September 1 - 75th Anniversary of Nazi Invasion

September 1, 1939 remains a dark day in Poland’s history. No nation would endure more, or lose more of her population during six years of occupation 1939 – 1945. Adam Zamoyski, in his tome “The Polish Way” described it as follows: 

On 1 September some 1.8 million German troops invaded from three sides: East Prussia in the north, Germany in the west, and Slovakia in the South. They were supported by 2,600 tanks, of which the Polish army boasted barely 180, and over 2,000 aircraft which quickly wrested control of the skies from the 420 planes of the Polish Air Force. The Polish Army had neither the equipment nor the training to stand up to this hurricane of armour.  

 
Hans Frank declared that Poland declared that the concept of Poland would be erased from the human mind, and that those Poles who were not exterminated would survive only as salves within the new German Empire.  The process began at once. 
Poland fought continuously until the bitter end, only to fall under communist rule.
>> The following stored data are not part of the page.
-- ==== Sys2Proof/Machine/Links.lean ====
section
/-! DEFINITION. The states of the field ports (chapter 13): starts and restarts, the link, the PTP port state, the next hop,
CAN's fault confinement; the start of the bond link (chapter 22). -/
namespace Sys2Proof.Machine
open Host

/-- A station record of source 55 to T0, T1 and T2 (R506). -/
def State.portRecord (s : State) (kind detail : Nat) : State := s.stationRecord 55 kind detail true

/-! ### The PTP port state (R483 to R485, R490, R491), by its IEEE 1588-2019 values -/

abbrev ptpInitializing : Nat := 1
abbrev ptpFaulty : Nat := 2
abbrev ptpDisabled : Nat := 3
abbrev ptpListening : Nat := 4
abbrev ptpMaster : Nat := 6
abbrev ptpPassive : Nat := 7
abbrev ptpUncalibrated : Nat := 8
abbrev ptpSlave : Nat := 9

/-- The PTP port takes a state, with its record when the state changes. -/
def State.ptpGo (s : State) (v : Nat) : State :=
  if s.el Reg.PTP_STATE = v then s else (s.put Reg.PTP_STATE v).portRecord 7 v

/-- The port is in a state other than DISABLED and FAULTY (R490). -/
def State.ptpRuns (s : State) : Bool :=
  let p := s.el Reg.PTP_STATE
  p != 0 && p != ptpDisabled && p != ptpFaulty

/-- PTP messages are processed: by the firmware, with NW in RUN (R491). -/
def State.ptpServed (s : State) : Bool := s.runs .nw && s.runs .cr && s.boot.firmware

/-! ### The 10BASE-T1L link -/

/-- The link goes down: its record and count; PTP is FAULTY (R476, R484). The subscriptions stay. -/
def State.linkDown (s : State) : State :=
  if s.el Reg.T1L_LINK / 2 ^ 24 ≠ 3 then s else
  let t := ((s.put Reg.T1L_LINK 0).inc 4 Reg.T1L_DOWN_COUNT).portRecord 5 0
  if t.el Reg.PTP_STATE = ptpDisabled then t else t.ptpGo ptpFaulty

/-- Duplicate address detection starts for every address (R478). IEEE's and the RFCs' own figures hold: one probe, one
second (log entry 51). -/
def State.startDad (s : State) : State :=
  let t := s.put Reg.IP6_DAD 0
  { t with port := { t.port with dadUntil := t.now + stSecond } }

/-- A destination is on-link: link-local, under the prefix of an address, or every one with no gateway (R477, R479). -/
def State.onLink (s : State) (a : Nat) : Bool :=
  s.el Reg.IP6_GW == 0 || s.ownAddrs.any (fun p => p.2 / 2 ^ 64 == a / 2 ^ 64)

/-- The next hop of a destination has a cache entry, or the firmware resolves it (R482). -/
def State.hopKnown (s : State) (a : Nat) : Bool :=
  (s.boot.firmware && (s.runs .cr || s.isl_ .cr == islGated || s.isl_ .cr == islStarting)) ||
  s.port.neighbours.any (fun p => p.1 == (if s.onLink a then a else s.el Reg.IP6_GW))

/-! ### Starts and restarts (R459) -/

/-- CAN FD starts: error active, or off where it is not enabled; what was queued or in reassembly is lost. -/
def State.startCan (s : State) : State :=
  let t : State := { s with port := { s.port with canTx := [], canWait := [], reasm := [] } }
  (t.put Reg.CAN_STATE (if bitOf (s.el Reg.PORT_EN) 0 then 1 else 0)).put Reg.CAN_ERRCNT 0

/-- 10BASE-T1L starts: the link goes down and, where the port is enabled, negotiates or trains (R474). -/
def State.startT1l (s : State) : State :=
  let t := s.linkDown
  let on := bitOf (s.el Reg.PORT_EN) 1
  let u := (t.put Reg.T1L_LINK (if !on then 0 else if s.el Reg.T1L_AN = 0 then 2 ^ 24 else 2 * 2 ^ 24)).put Reg.IP6_LL
    t.linkLocal
  u.ptpGo (if !on ∨ s.el Reg.PTP_ROLE = 0 then ptpDisabled else ptpFaulty)

/-- The host port is ready, from the instant it first is since CR's start (R96, R109). -/
def State.hostUp (s : State) : State :=
  if s.boot.portReady then s else { s with boot := { s.boot with portReady := true, readyAt := s.now } }

/-- The committed I²C address is taken over, once after each full or main reset (R504). -/
def State.takeI2c (s : State) : State :=
  { s with port := { s.port with i2cAddr := some (s.port.i2cAddr.getD (s.el Reg.I2C_ADDR)) } }

/-- The host port starts: its queues are empty; with the firmware running it is ready. -/
def State.startHost (s : State) : State :=
  let u : State := if s.boot.firmware ∧ bitOf (s.el Reg.PORT_EN) 2 then s.hostUp else s
  let t : State := { u with port := { u.port with hostIn := 0, hostOut := [] } }
  t.put Reg.HP_MODE (s.el Reg.STRAPS % 2)

/-- TWIN_ROLE: 0 single, 1 role A, 2 role B. -/
def State.twinRole (s : State) : Nat := field (s.el Reg.STRAPS) 2 2

/-- The state a half of a pair has before any HELLO: PAIRING without a peer's identity, else LINKING (R754, R755). -/
def State.twinStart (s : State) : State :=
  if s.twinRole = 0 ∨ s.el Reg.TWIN_STATE ≠ 0 then s
  else
    (State.put { s with twin := { s.twin with eph := none, helloing := true } } Reg.TWIN_STATE
      (if s.el Reg.TWIN_PEER_ID = 0 then 1 else 2))

/-- Every port starts, as at each start of NW, and the bond link. -/
def State.startPorts (s : State) : State := s.startCan.startT1l.startHost.twinStart

/-! ### CAN FD: errors (R472) -/

/-- Bus-off: counted and recorded; the transmit queue, and what waits for it, is discarded. -/
def State.busOff (s : State) : State :=
  let t : State := { s with port := { s.port with canTx := [], canWait := [] } }
  ((t.put Reg.CAN_STATE 3).inc 4 Reg.CAN_BOFF_COUNT).portRecord 2 0

/-- The controller's state after an error or a success left its counts at tec and rec (ISO 11898-1:2015: error passive from
128, bus-off above 255). -/
def State.canCounts (s : State) (tec rec_ : Nat) : State :=
  let t := s.put Reg.CAN_ERRCNT (min tec 255 * 256 + min rec_ 255)
  let st := s.el Reg.CAN_STATE
  if 255 < tec then t.busOff
  else if 127 < tec ∨ 127 < rec_ then (if st = 2 then t else (t.put Reg.CAN_STATE 2).portRecord 1 tec)
  else t.put Reg.CAN_STATE 1

/-- Room in the transmit queue goes to the responses that wait, in order (R470). -/
def State.canRefill (s : State) : State :=
  match s.port.canWait with
  | m :: l =>
    if s.port.canTx.length < 8 then { s with port := { s.port with canTx := canInsert m s.port.canTx, canWait := l } } else s
  | [] => s

end Sys2Proof.Machine
end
Six million civilian Poles lost their lives under both Nazis and Soviets; half the dead were Jewish. Poland was left with one million war orphans and a half million invalids. The country would lose 38 per cent of her national assets compared to the .08 percent France lost. Retreating Germans dynamited everything they could. 

James A. Michener put it perfectly, when he coined the following phrase for the prologue to his 1983 novel Poland. “That Poland survived so many fatal reverses was a testimony to its volatile spirit of freedom.”